------ Data to use ------
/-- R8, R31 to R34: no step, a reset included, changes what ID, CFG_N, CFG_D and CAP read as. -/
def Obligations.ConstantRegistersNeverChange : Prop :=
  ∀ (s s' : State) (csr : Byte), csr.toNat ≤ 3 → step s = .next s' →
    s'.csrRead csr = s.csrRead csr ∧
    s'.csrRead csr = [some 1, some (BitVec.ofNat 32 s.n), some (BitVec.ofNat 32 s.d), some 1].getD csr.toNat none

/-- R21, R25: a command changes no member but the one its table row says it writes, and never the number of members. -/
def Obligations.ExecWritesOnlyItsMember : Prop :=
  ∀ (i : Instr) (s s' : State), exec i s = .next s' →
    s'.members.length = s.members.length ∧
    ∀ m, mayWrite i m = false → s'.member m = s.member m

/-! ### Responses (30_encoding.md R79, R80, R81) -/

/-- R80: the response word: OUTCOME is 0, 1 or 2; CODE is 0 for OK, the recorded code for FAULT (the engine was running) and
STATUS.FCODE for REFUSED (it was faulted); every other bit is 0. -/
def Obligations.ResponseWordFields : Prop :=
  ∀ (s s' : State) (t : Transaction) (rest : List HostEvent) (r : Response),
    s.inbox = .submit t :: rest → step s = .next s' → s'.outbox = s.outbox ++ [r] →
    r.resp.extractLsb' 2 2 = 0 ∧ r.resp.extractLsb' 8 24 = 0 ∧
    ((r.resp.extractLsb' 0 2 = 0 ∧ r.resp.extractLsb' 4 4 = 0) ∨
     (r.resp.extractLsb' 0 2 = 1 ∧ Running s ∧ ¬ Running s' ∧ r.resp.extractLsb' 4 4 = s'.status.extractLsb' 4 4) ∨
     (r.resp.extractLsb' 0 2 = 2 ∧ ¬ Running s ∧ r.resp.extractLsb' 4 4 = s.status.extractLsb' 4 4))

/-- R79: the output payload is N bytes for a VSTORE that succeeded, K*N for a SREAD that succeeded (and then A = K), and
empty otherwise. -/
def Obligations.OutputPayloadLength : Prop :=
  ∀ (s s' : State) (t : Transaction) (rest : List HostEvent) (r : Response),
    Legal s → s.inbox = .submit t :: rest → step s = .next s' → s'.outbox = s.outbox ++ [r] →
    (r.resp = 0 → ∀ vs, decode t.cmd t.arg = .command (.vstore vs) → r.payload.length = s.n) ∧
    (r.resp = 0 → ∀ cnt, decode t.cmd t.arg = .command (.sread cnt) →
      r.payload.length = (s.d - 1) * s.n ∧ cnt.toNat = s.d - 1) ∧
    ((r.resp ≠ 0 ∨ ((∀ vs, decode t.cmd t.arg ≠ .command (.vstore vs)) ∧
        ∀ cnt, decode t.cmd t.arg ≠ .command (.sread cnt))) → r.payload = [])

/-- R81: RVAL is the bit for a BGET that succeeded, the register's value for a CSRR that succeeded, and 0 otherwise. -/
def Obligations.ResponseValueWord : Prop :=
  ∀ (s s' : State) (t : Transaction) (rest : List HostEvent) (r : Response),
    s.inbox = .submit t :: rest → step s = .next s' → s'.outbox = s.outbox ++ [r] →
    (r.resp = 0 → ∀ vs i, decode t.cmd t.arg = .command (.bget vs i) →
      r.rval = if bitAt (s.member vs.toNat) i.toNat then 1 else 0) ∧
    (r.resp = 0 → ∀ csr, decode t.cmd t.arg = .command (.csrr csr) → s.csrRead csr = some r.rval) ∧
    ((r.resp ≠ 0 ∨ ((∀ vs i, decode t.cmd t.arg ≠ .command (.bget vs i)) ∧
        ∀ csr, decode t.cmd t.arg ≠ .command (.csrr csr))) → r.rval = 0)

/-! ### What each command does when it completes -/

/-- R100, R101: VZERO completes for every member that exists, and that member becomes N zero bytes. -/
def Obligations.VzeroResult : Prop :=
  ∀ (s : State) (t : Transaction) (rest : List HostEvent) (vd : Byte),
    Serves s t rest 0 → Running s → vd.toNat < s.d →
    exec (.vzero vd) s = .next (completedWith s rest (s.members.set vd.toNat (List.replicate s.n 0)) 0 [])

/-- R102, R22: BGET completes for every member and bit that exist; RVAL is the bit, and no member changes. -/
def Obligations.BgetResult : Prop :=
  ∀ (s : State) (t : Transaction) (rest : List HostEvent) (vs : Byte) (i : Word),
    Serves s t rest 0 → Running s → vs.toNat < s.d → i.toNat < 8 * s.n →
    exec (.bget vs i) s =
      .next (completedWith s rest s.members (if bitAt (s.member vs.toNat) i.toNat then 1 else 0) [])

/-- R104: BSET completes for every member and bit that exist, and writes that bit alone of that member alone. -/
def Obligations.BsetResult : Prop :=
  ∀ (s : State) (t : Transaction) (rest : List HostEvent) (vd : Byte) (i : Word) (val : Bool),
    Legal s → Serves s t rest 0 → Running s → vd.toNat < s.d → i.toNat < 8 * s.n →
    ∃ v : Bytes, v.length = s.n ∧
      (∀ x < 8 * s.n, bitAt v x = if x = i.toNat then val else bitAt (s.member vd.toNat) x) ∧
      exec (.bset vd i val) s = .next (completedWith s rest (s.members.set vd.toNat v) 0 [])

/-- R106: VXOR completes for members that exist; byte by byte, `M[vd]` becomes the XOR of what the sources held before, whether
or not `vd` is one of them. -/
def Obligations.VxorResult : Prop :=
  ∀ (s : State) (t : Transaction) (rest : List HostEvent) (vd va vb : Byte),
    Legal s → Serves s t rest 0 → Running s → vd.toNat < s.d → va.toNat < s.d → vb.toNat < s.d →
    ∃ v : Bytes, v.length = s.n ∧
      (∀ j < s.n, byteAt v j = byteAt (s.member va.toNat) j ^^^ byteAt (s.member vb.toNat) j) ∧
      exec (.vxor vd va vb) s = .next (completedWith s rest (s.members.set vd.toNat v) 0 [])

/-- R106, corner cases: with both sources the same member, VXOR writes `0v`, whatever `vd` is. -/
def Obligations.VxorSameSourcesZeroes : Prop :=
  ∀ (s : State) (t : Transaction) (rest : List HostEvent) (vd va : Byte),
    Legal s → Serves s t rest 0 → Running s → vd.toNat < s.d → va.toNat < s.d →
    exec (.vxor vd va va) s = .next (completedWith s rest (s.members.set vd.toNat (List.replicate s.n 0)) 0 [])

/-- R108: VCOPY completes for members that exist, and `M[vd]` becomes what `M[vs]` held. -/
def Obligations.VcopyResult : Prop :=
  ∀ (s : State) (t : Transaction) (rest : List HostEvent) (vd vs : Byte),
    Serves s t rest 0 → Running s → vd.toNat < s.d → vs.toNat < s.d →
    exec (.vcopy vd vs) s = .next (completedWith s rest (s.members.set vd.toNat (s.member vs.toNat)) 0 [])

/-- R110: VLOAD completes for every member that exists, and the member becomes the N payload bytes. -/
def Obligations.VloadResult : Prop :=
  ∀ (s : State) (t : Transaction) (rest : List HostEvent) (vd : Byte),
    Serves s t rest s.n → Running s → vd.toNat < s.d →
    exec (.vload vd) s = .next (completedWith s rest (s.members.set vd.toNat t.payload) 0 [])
------
------ Data to use ------
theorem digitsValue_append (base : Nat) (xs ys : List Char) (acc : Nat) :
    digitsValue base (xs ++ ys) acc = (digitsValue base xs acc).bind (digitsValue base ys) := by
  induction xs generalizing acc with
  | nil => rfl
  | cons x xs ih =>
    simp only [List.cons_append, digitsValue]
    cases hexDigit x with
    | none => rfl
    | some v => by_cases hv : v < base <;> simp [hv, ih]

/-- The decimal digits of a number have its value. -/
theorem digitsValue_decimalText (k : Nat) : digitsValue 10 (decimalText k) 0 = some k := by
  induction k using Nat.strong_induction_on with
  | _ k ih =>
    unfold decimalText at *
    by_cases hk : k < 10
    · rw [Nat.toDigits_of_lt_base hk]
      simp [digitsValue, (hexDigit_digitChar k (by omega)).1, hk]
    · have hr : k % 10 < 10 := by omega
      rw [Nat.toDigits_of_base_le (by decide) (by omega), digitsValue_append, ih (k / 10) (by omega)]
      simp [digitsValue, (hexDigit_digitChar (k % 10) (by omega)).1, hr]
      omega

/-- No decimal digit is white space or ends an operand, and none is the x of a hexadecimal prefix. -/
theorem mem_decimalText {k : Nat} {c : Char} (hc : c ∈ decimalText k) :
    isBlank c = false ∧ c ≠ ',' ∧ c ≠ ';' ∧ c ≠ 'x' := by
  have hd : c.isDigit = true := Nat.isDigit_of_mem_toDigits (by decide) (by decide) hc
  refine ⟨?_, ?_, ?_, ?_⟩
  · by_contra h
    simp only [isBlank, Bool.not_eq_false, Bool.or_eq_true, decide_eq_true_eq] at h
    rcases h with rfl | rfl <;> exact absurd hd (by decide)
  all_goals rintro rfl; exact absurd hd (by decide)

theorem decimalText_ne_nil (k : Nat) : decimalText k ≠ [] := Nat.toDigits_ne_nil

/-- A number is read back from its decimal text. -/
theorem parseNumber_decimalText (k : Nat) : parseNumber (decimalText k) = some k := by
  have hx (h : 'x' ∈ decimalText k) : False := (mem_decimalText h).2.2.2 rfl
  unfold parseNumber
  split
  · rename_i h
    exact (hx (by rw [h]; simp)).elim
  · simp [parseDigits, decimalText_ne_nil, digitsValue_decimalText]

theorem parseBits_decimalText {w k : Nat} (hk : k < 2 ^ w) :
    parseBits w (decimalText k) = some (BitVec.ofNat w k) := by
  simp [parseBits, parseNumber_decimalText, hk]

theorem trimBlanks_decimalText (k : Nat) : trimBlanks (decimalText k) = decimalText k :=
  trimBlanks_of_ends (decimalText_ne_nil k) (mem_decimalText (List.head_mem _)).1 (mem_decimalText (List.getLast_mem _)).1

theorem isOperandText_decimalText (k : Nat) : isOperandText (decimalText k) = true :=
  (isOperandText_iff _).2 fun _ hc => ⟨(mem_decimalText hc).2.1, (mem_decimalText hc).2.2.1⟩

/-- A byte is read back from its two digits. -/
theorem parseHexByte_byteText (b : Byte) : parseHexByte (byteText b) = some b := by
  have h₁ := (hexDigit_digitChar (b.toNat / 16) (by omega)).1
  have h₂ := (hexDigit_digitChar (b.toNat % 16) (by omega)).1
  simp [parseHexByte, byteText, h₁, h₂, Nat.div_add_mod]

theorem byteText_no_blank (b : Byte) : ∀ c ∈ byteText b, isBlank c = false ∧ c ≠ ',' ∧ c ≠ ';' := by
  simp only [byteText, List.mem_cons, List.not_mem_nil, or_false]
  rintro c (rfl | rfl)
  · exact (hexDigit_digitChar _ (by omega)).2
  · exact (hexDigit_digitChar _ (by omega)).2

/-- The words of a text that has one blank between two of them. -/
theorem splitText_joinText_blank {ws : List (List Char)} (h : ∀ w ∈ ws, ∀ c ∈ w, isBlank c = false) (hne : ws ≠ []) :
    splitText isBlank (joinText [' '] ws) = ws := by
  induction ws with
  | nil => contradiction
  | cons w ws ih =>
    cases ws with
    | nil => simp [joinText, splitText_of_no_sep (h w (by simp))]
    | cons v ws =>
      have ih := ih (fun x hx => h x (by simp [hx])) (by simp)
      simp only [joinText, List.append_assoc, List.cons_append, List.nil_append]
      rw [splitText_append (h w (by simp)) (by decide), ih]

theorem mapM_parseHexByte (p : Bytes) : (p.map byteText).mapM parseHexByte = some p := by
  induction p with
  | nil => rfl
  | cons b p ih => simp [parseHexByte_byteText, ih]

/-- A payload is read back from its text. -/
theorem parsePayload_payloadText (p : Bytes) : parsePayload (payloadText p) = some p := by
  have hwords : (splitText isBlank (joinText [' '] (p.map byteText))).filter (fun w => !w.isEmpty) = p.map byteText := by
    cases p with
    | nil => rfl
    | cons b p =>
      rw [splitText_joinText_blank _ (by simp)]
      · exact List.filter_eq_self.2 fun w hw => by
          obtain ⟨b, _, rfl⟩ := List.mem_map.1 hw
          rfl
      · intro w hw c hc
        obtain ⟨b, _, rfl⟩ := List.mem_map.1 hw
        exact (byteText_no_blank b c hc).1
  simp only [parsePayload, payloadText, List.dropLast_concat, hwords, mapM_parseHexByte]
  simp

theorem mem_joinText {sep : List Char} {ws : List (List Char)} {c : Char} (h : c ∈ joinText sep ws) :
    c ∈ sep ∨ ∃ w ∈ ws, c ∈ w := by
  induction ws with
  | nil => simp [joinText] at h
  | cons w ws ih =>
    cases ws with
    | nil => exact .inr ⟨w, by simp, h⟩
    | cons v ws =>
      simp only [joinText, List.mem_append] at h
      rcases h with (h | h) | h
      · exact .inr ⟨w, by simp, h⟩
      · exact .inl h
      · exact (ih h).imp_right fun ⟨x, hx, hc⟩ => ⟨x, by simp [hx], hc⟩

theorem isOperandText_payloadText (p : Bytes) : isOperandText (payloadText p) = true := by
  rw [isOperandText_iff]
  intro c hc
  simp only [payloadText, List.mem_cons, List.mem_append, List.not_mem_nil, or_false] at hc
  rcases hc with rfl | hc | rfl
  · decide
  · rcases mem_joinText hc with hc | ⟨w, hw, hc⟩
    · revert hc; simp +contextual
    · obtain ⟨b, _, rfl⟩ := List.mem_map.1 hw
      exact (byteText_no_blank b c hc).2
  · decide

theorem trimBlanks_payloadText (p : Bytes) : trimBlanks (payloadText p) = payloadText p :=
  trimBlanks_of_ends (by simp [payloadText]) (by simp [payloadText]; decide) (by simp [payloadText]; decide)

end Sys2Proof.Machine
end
------
● **What to do**: Return exactly the lines above from the line that has "rw [Nat.toDigits_of_base_le (by" through the line that has "hexadecimal prefix. -/", inclusive, and nothing else.

● **Exercise result**:
      rw [Nat.toDigits_of_base_le (by decide) (by omega), digitsValue_append, ih (k / 10) (by omega)]
      simp [digitsValue, (hexDigit_digitChar (k % 10) (by omega)).1, hr]
      omega

/-- No decimal digit is white space or ends an operand, and none is the x of a hexadecimal prefix. -/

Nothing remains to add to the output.